--- LISTED RECORDS ---

-- ==== Sys2Proof/Machine/CodecCommands.lean ====
section
/-! DEFINITION. The commands of the frame codec (R171, R176, 41_frame_codec.md). -/

namespace Sys2Proof.Machine

/-- ENCODE (R171): operand lengths (R121), then A = 0 (R122), then R172's checks. -/
def execEncode (w : BitVec 2) (a : BitVec 4) (noack : Bool) (pid8 len8 : BitVec 8) (s : State) : Result :=
  s.withStrings a.toNat len8.toNat w.toNat fun addr payload crcb =>
    if a = 0 then s.raise .illegalCommand
    else s.answer ((encodeFrame addr payload crcb pid8.toNat len8.toNat w.toNat noack).map .bits)

/-- DECODE (R176): operand kind (R121), then A = 0 (R122). -/
def execDecode (w : BitVec 2) (a : BitVec 4) (raw : Bool) (tries : BitVec 8) (s : State) : Result :=
  s.withBits fun b =>
    if a = 0 then s.raise .illegalCommand
    else s.answer ((decodeFrame b a.toNat w.toNat raw tries.toNat).map .frame)

end Sys2Proof.Machine
end

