-- ==== Sys2Proof/Machine/ConfigCommands.lean ====
section
/-! DEFINITION. The configuration, start, stop and input commands (R211 to R218, 42_scan_pipeline.md). -/

namespace Sys2Proof.Machine

/-- CFG_READ (R211). -/
def execCfgRead (r : BitVec 8) (s : State) : Result :=
  s.withEmpty (s.answer ((s.readReg (Reg.ofNumber r)).map .word))

/-- CFG_WRITE (R212): the register's access, then the worker state, then the value (R213). -/
def execCfgWrite (r : BitVec 8) (s : State) : Result :=
  s.withWord fun v =>
    if !(Reg.ofNumber r).writable then s.raise .illegalCommand
    else if s.pipeState = .running then s.raise .invalidState
    else
      match s.regs.write (Reg.ofNumber r) v with
      | .ok c => { s with regs := c }.complete .nothing
      | .error e => s.raise e

/-- START's writes before its tuner call: the sample, the start values of the scan state (R216), `stop_req` cleared. -/
def State.startScan (s : State) : State :=
  { s.afterSample with scan := ⟨0, .sweeping, s.clockSample, s.regs.sweepValue⟩, stopReq := false }

/-- START (R214): the worker states, then the configuration (R215), then the start, one tuner call, and both workers
Running, or Faulted with SetFrequencyFailed and the writes kept (R291). -/
def execStart (s : State) : Result :=
  s.withEmpty <|
    if s.pipeState = .running ∨ s.pipeState = .faulted ∨ s.fanState = .running then s.raise .invalidState
    else if !s.regs.complete then s.raise .configError
    else
      let f := s.regs.freqValue 0
      let t := s.startScan.afterCall f
      if s.startScan.tunerReturnsOk f then { t with pipeState := .running, fanState := .running }.complete .nothing
      else t.enterFaulted.raise .setFrequencyFailed

/-- STOP (R217): only the flag. -/
def execStop (s : State) : Result := s.withEmpty ({ s with stopReq := true }.complete .nothing)

/-- PUSH_CAND (R218): in every worker state, held where `inq` is full (R88). -/
def execPushCand (s : State) : Result :=
  s.withBits fun b =>
    if hasRoom s.inq.length then { s with inq := s.inq ++ [b] }.complete .nothing else s.hold

end Sys2Proof.Machine
end

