-- ==== Sys2Proof/Machine/FanoutCommands.lean ====
section
/-! DEFINITION. The subscriber commands (R261, R262, 43_fanout.md). -/

namespace Sys2Proof.Machine

/-- The subscriber set with slot `k` in it (R34). -/
def withSlot (connected : BitVec 16) (k : Nat) : BitVec 16 := connected ||| (1#16 <<< k)

/-- CONNECT (R261), idempotent (R270). -/
def execConnect (k : BitVec 4) (s : State) : Result :=
  s.withEmpty <|
    if Config.params.maxSubs ≤ k.toNat then s.raise .configError
    else { s with connected := withSlot s.connected k.toNat }.complete .nothing

/-- The queue of the slot a 4-bit field names. -/
def State.slotQueue (s : State) (k : BitVec 4) : List Frame := s.subq[k.toNat]'k.isLt

/-- POP (R262): the slot number, the connection, the queue, in that order. -/
def execPop (k : BitVec 4) (s : State) : Result :=
  s.withEmpty <|
    if Config.params.maxSubs ≤ k.toNat then s.raise .configError
    else if !s.isConnected k.toNat then s.raise .invalidState
    else
      match s.slotQueue k with
      | [] => s.raise .queueEmpty
      | f :: rest => { s with subq := s.subq.set k.toNat rest k.isLt }.complete (.frame f)

end Sys2Proof.Machine
end

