-- ==== Sys2Proof/Machine/Fanout.lean ====
section
/-! DEFINITION. The fan-out worker (R260, R263 to R269, 43_fanout.md). -/

namespace Sys2Proof.Machine

/-- The subscriber queues with `f` pushed to every connected slot (R263). -/
def State.deliver (s : State) (f : Frame) : Vector (List Frame) Config.slots :=
  s.subq.mapIdx fun k q => if s.isConnected k then q ++ [f] else q

/-- Every push of a delivery is enabled (R88). -/
def State.deliveryHasRoom (s : State) : Bool :=
  (List.range Config.slots).all fun k => !s.isConnected k || hasRoom (s.subq[k]?.getD []).length

/-- The stop check that begins both fan-out steps (R263, R264). -/
def State.fanStop (s : State) : State := { s with fanState := .stopped }

/-- FAN_DELIVER with frame `f` at the head of `frameq` and `rest` behind it: the pop and the snapshot of the subscriber
set are one step (R263, R83). A push to a full queue has no step (R88). -/
def State.fanDeliver (s : State) (f : Frame) (rest : List Frame) : State :=
  if s.stopReq then s.fanStop
  else if s.deliveryHasRoom then { s with frameq := rest, subq := s.deliver f }
  else s

/-- FAN_IDLE (R264). -/
def State.fanIdle (s : State) : State := if s.stopReq then s.fanStop else s

/-- The fan-out worker's turn: FAN_DELIVER where `frameq` holds a frame, FAN_IDLE where it is empty, and no step where the
worker is not Running (R263, R264; notes/assumptions/17.md). -/
def State.fanTurn (s : State) : State :=
  if s.fanState = .running then
    match s.frameq with
    | f :: rest => s.fanDeliver f rest
    | [] => s.fanIdle
  else s

end Sys2Proof.Machine
end

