-- ==== Sys2Proof/Machine/Fetch.lean ====
section
/-! DEFINITION. How the next step comes to the block: the script of pending events (notes/assumptions/1.md, 2.md), and
the zero operand a bare command word is presented with (notes/assumptions/13.md). -/

namespace Sys2Proof.Machine

/-- The step that is taken next: the first pending event, else a free one (R5). -/
def State.nextEvent (s : State) : Event := s.env.pending.head?.getD (Config.nextEvent s.env.draws)

/-- The event used up. -/
def State.afterEvent (s : State) : State :=
  { s with env := { s.env with pending := s.env.pending.tail, draws := s.env.draws + 1 } }

/-- The data operand of a command, presented beside its word (R117). -/
def State.present (s : State) (d : Operand) : State := { s with env := { s.env with operand := d } }

/-- The operand of the kind and length the command names (R117), with every bit 0. -/
def zeroOperand : Instr → Operand
  | .crcSeqW0 | .crc8 | .crc16 | .crcSeqW3 | .decode _ _ _ _ | .pushCand => .bits []
  | .encode w a _ _ len8 =>
    .strings (List.replicate a.toNat 0) (List.replicate len8.toNat 0) (List.replicate w.toNat 0)
  | .cfgWrite _ => .word 0
  | .crcInit _ | .crcShift _ | .crcRead | .cfgRead _ | .start | .stop | .connect _ | .pop _ => .empty

/-- The command event of a bare command word. -/
def bareCommand (w : Word) : Event :=
  .command w (match decode w with
    | .ok i => zeroOperand i
    | .error _ => .empty)

end Sys2Proof.Machine
end

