-- ==== Sys2Proof/Certificates/Slice0/Obligations.lean ====
section
/-! DEFINITION. The statements for the provers, from the numbered rules of spec/. -/

open Sys2Proof Sys2Proof.Machine

/-! ## The command word (30_encoding.md) -/

/-- R109 to R116, R125: the decoder reads back every field of every command word the encoder writes. -/
def Obligations.DecodeInvertsEncode : Prop :=
  ∀ i : Instr, decode (encode i) = .ok i

/-- R108 to R116, R121: a word the decoder accepts is the encoder's word of the command it gives, so no bit is
ignored. -/
def Obligations.EncodeInvertsDecode : Prop :=
  ∀ (w : Word) (i : Instr), decode w = .ok i → encode i = w

/-- R119 to R121: the words that are no command are exactly those with a reserved opcode or a 1 in a bit the format of
their opcode marks 0. -/
def Obligations.RejectedWordsExactly : Prop :=
  ∀ w : Word,
    (decode w = .error .reservedOpcode ↔ field w 28 4 = 0x0 ∨ field w 28 4 = 0xE ∨ field w 28 4 = 0xF) ∧
    (decode w = .error .reservedBits ↔
      ((field w 28 4 = 0x1 ∨ field w 28 4 = 0x2) ∧ field w 0 26 ≠ 0) ∨
      (field w 28 4 = 0x3 ∧ field w 1 27 ≠ 0) ∨
      ((field w 28 4 = 0x4 ∨ field w 28 4 = 0x9 ∨ field w 28 4 = 0xA ∨ field w 28 4 = 0xB) ∧ field w 0 28 ≠ 0) ∨
      (field w 28 4 = 0x5 ∧ field w 0 5 ≠ 0) ∨
      (field w 28 4 = 0x6 ∧ field w 0 13 ≠ 0) ∨
      ((field w 28 4 = 0x7 ∨ field w 28 4 = 0x8) ∧ field w 0 20 ≠ 0) ∨
      ((field w 28 4 = 0xC ∨ field w 28 4 = 0xD) ∧ field w 0 24 ≠ 0))

/-- R120: a command with a reserved opcode changes nothing and returns IllegalCommand. -/
def Obligations.ReservedOpcodesAnswerIllegal : Prop :=
  ∀ (w : Word) (s : State), field w 28 4 = 0x0 ∨ field w 28 4 = 0xE ∨ field w 28 4 = 0xF →
    s.command w = .next (s.respond .illegalCommand .nothing)

/-- R127, R129: worked encodings, one word or more of every format. -/
def Obligations.WorkedEncodingsDecode : Prop :=
  decode 0x14000000 = .ok .crc8 ∧ decode 0x28000000 = .ok (.crcInit 2) ∧ decode 0x30000001 = .ok (.crcShift true) ∧
  decode 0x40000000 = .ok .crcRead ∧ decode 0x59404140 = .ok (.encode 2 5 false 2 10) ∧
  decode 0x69610000 = .ok (.decode 2 5 true 8) ∧ decode 0x80600000 = .ok (.cfgWrite 6) ∧
  decode 0x90000000 = .ok .start ∧ decode 0xB0000000 = .ok .pushCand ∧ decode 0xC3000000 = .ok (.connect 3)

/-- R122: A = 0 in ENCODE and DECODE answers IllegalCommand and changes nothing, whatever the operand. -/
def Obligations.ZeroAddressLengthAnswersIllegal : Prop :=
  ∀ (s : State) (w : BitVec 2) (b : Bool) (p l : BitVec 8),
    exec (.encode w 0 b p l) s = .next (s.respond .illegalCommand .nothing) ∧
    exec (.decode w 0 b p) s = .next (s.respond .illegalCommand .nothing)

/-- R5, R12, R123, R124: the step is the step of the next event, which is the first pending one or, where none is
pending, a free one. A command whose word decodes runs its meaning at the state with the event used up and the operand
presented; a word that does not decode answers IllegalCommand and leaves the block unchanged; a worker's turn runs
that worker's step. The list of pending events, the free event, the operand field and the counter are the model's own
(notes/assumptions/1.md, 2.md, 5.md, 11.md). -/
def Obligations.StepRunsDecodedCommand : Prop :=
  ∀ (s : State) (e : Event) (rest : List Event),
    s.env.pending = e :: rest ∨ (s.env.pending = [] ∧ rest = [] ∧ Config.nextEvent s.env.draws = e) →
    (∀ (w : Word) (d : Operand) (i : Instr), e = .command w d → decode w = .ok i →
      step s = exec i
        { s with env := { s.env with pending := rest, operand := d, draws := s.env.draws + 1 } }) ∧
    (∀ (w : Word) (d : Operand) (x : Reject), e = .command w d → decode w = .error x →
      ∃ t, step s = .next t ∧ t.env.response = some ⟨.illegalCommand, .nothing⟩ ∧ t = { s with env := t.env } ∧
        t.env.pending = rest ∧ t.env.tunerLog = s.env.tunerLog) ∧
    (e = .pipeTurn →
      step s = .next ({ s with env := { s.env with pending := rest, draws := s.env.draws + 1 } } : State).pipeTurn) ∧
    (e = .fanTurn →
      step s = .next ({ s with env := { s.env with pending := rest, draws := s.env.draws + 1 } } : State).fanTurn)

/-- R117, R121: a command whose data operand is of the wrong kind or length answers IllegalCommand and changes
nothing, before any other check. -/
def Obligations.WrongOperandAnswersIllegal : Prop :=
  ∀ (i : Instr) (s : State), operandFits i s.env.operand = false →
    exec i s = .next (s.respond .illegalCommand .nothing)

/-- R299, R291: the block has no trap; every step of every state answers a next state. -/
def Obligations.EveryStepAnswersNext : Prop :=
  ∀ s : State, ∃ t, step s = .next t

---

HOW TO COMPLETE THIS TASK
Quote the records above from their first line through the line containing "value (R213). -/", both ends included.

SOLUTION TO THIS EXERCISE
-- ==== Sys2Proof/Machine/CodecCommands.lean ====
section
/-! DEFINITION. The commands of the frame codec (R171, R176, 41_frame_codec.md). -/

namespace Sys2Proof.Machine

/-- ENCODE (R171): operand lengths (R121), then A = 0 (R122), then R172's checks. -/
def execEncode (w : BitVec 2) (a : BitVec 4) (noack : Bool) (pid8 len8 : BitVec 8) (s : State) : Result :=
  s.withStrings a.toNat len8.toNat w.toNat fun addr payload crcb =>
    if a = 0 then s.raise .illegalCommand
    else s.answer ((encodeFrame addr payload crcb pid8.toNat len8.toNat w.toNat noack).map .bits)

/-- DECODE (R176): operand kind (R121), then A = 0 (R122). -/
def execDecode (w : BitVec 2) (a : BitVec 4) (raw : Bool) (tries : BitVec 8) (s : State) : Result :=
  s.withBits fun b =>
    if a = 0 then s.raise .illegalCommand
    else s.answer ((decodeFrame b a.toNat w.toNat raw tries.toNat).map .frame)

end Sys2Proof.Machine
end

-- ==== Sys2Proof/Machine/ConfigCommands.lean ====
section
/-! DEFINITION. The configuration, start, stop and input commands (R211 to R218, 42_scan_pipeline.md). -/

namespace Sys2Proof.Machine

/-- CFG_READ (R211). -/
def execCfgRead (r : BitVec 8) (s : State) : Result :=
  s.withEmpty (s.answer ((s.readReg (Reg.ofNumber r)).map .word))

/-- CFG_WRITE (R212): the register's access, then the worker state, then the value (R213). -/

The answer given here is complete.